一点の染みのように
軍。その言葉は2人と別れた後も、キコリの中をぐるぐると回っていた。
一体何処の誰が。そうは考えても、答えが出るはずもない。
一端考えを打ち切ると、市場を見回す。このフレインの街の市場に出回るものは全てフレインの街と同じエリアで生産されており、また何か起こったときにも問題ないように配慮されているのが分かる。
農場に牧場など、ゴブリンやコボルトのような戦闘にあまり向いていない種でも仕事を得て稼げるようにしている、正しく「街」なのだが……それを加工する店も無数にあり、それらの店の並ぶ商店街は今日も盛況だ。
「数種の木の実パン焼けたぞー! こいつは今限定だ、旨いのは保証……お、キコリ! どうだ買ってかねえか!?」
「ドラゴンなら肉だろ肉!? キコリ、牛のいいのが入ってるぜ!」
ドレイクたちを連れてきた件ですっかり有名になったのもあり、商店街を歩けばすっかり顔を覚えられているが、誰も彼もキコリに愛想良く声をかけてきてくれる。
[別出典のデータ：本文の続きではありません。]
-- ==== Sys2Proof/Machine/Control.lean ====
section
/-! DEFINITION. Meanings of SET_MODE, READ_STATUS and RESET (spec 44_block_control.md). -/

namespace Sys2Proof.Machine

/-- Entering the mode the Mode Controller confirmed: the pending request is over; OPERATING initialises, turns the bus
on and recovers from bus-off, RESET turns the bus off (spec 44_block_control.md R280, R281; log 21). -/
def State.enterMode (s : State) (m : ModeView) : State :=
  let s := (s.withMode m).setTxBusy false
  match m.op with
  | .operating =>
    let s := (s.setInitialized true).setBusOn true
    if s.busClass = .busOff then s.withClass .active else s
  | .reset => s.setBusOn false

/-- SET_MODE (spec 44_block_control.md R280; 60_exceptions.md R303). -/
def execSetMode (modeIn : Byte) (s : State) : Host.Outcome State Fault Refusal :=
  .next (
    if s.devFault then s.respond .deviceNotResponding .none
    else if ¬ modeInLegal modeIn then s.respond .invalidOperand .none
    else (s.emitIfChanged (s.enterMode (modeOfByte modeIn))).respond .ok .none)

/-- READ_STATUS (spec 44_block_control.md R284). -/
def execReadStatus (s : State) : Host.Outcome State Fault Refusal :=
  .next (s.respond .ok (.status s.statusWord (modeByte s.mode) s.eccCap s.alcCap))

/-- Every field of the CFC but the log at its reset value (spec 10_state.md R20; 70_reset_and_hazards.md R340). -/
def State.resetFields (s : State) : State :=
  (((((s.withStatus ControllerStatus.reset).withClass .active).withMode ModeView.reset).withEccCap none).withAlcCap
    none).withDevFault false

/-- `reset_pulse()`: logged, and the controller is asked to reset (spec 00_scope.md R11; log 16). -/
def State.resetPulse (s : State) : State :=
  (s.record .pulse).withController { s.controller with resetRequested := true }

/-- RESET (spec 44_block_control.md R286). -/
def execReset (s : State) : Host.Outcome State Fault Refusal :=
  .next (s.resetPulse.resetFields.respond .ok .none)

end Sys2Proof.Machine
end

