-- ==== Sys2Proof/Machine/Receive.lean ====
section
/-! DEFINITION. Meaning of TRY_RECEIVE (spec 42_receive.md). -/

namespace Sys2Proof.Machine

/-- `DecodeWith` over the receive buffer: byte 0 first, then the bytes it calls for (spec 42_receive.md R203). -/
def readFrame (s : State) : Access Frame :=
  (regRead (bufferOffset 0) s).andThen fun info t =>
    (regReadAll ((restIndices info).map bufferOffset) t).andThen fun rest u => .going (frameOf info rest) u

/-- The overrun acknowledgment, after the release: CDO only if the cached flag is 1 (spec 42_receive.md R207). -/
def acknowledgeOverrun (s : State) : Access Unit :=
  if s.status.dataOverrun then (regWrite 1 0x08 s).andThen fun _ t => .going () (t.setDataOverrun false)
  else .going () s

/-- Whether more than the message just read is counted (spec 42_receive.md R204, R206). -/
def State.moreMessages (s : State) (rmc : Byte) : Bool := decide (1 < (rmc &&& s.params.rmcMask).toNat)

/-- Draining one message: frame, RMC, RRB, message-waiting, overrun acknowledgment (spec 42_receive.md R203 to R207). -/
def drainMessage (s : State) : Access (Option Frame) :=
  (readFrame s).andThen fun f t =>
    (regRead 29 t).andThen fun rmc u =>
      (regWrite 1 0x04 u).andThen fun _ w =>
        (acknowledgeOverrun (w.setMsgWaiting (w.moreMessages rmc))).andThen fun _ x => .going (some f) x

/-- The accesses of TRY_RECEIVE: SR.RBS decides (spec 42_receive.md R202). -/
def receiveAccesses (s : State) : Access (Option Frame) :=
  (regRead 2 s).andThen fun sr t => if sr.getLsbD 0 then drainMessage t else .going none (t.setMsgWaiting false)

/-- The event `frame_received`, where a frame came (spec 42_receive.md R208). -/
def State.recordFrame (s : State) (f : Option Frame) : State :=
  match f with
  | some f => s.record (.frameReceived f)
  | none => s

/-- TRY_RECEIVE (spec 42_receive.md R200, R201). -/
def execTryReceive (s : State) : Host.Outcome State Fault Refusal :=
  .next (
    if s.devFault then s.respond .deviceNotResponding .none
    else if s.mode.op ≠ .operating then s.respond .notOperating .none
    else Access.conclude (receiveAccesses s.select) s
      (fun f t => (s.emitIfChanged (t.deselect.recordFrame f)).respond .ok (.frame f)))

end Sys2Proof.Machine
end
街の中にチラホラといた人間はいつの間にかいなくなっていたが……最低限の物資を整えたら出て行ったらしい。
此処に居ると何が正しいか分からなくなる……と言い残していったらしいが、まあ人間の冒険者であれば当然ではあるだろう。ともあれ、彼等が無事に何処かに辿り着くのをキコリとしても祈るのみだ。
「じゃあ、とりあえずそのパンを……デカいな。なんでデカく焼くんだ?」
「そりゃお前。こういう変わり種は落ち着いて食うもんだからな、どっかで落ち着いて好きなだけ切って食うのが正しいってもんだろ」
「そう、か……?」
そんなことを言いながらも幾つかの食材を買い家へと帰れば、アイアースが眠そうな顔で2階から降りてくる。
「おー、いい匂いが近づいてくると思ったらパンか。焼きたてはすぐ食うに限るぜ。ほれ、寄越せ」
「いや、これから切るんだよ。ていうかドドも帰ってきてないし……オルフェは?」
「魔法講習とやらだろ? 妖精が他種族に魔法教えるとか、難しい計算するゴブリンみたいなもんだ。マジウケるぜ」
そう、町長の要請でオルフェは受講希望者相手に魔法の初歩などを教える魔法講習の講師役となっていた。
オルフェだけでなく他にも魔法を使えるモンスターは多いので交代制ではあるが、妖精……しかも妖精女王となれば魔法使いの中でも最上位に位置するため、相当人気であるらしい。ただ、オルフェがやりたがらないのでオルフェの講習日は「オルフェがやりたい日」という、とんでもない労働条件であるらしいのだが。
「……迎えに行った方がいいのか?」
「行きたいなら好きにすればいいけどよ」
パンをむしろうとするアイアースの手からパンをキコリがどけていると、大きくなったオルフェがドアを開け、中に入ってくる。
「お帰り、オルフェ」
「ただいま。はー、疲れた。人に教えるのとかあたし向いてないのよね」
即座に元の小さい姿に戻ったオルフェがふよふよと浮き始め……キコリの抱えているパンに近づくと、パクリとかじる。
「あっ」
「あー!」
「美味しいわね、これ。木の実が沢山入ってるのが最高だわ」
「お前よぉ! 俺様は待てって言われたのに!」
「知らないわよそんなの」
言い合いをしている2人にキコリが「まあ、放っておくか」と台所に向かっていけば、ドドの帰ってきた声が聞こえてくる。なんとも平和で、それ故に先程の話がキコリの中には一点の染みのように残っていた。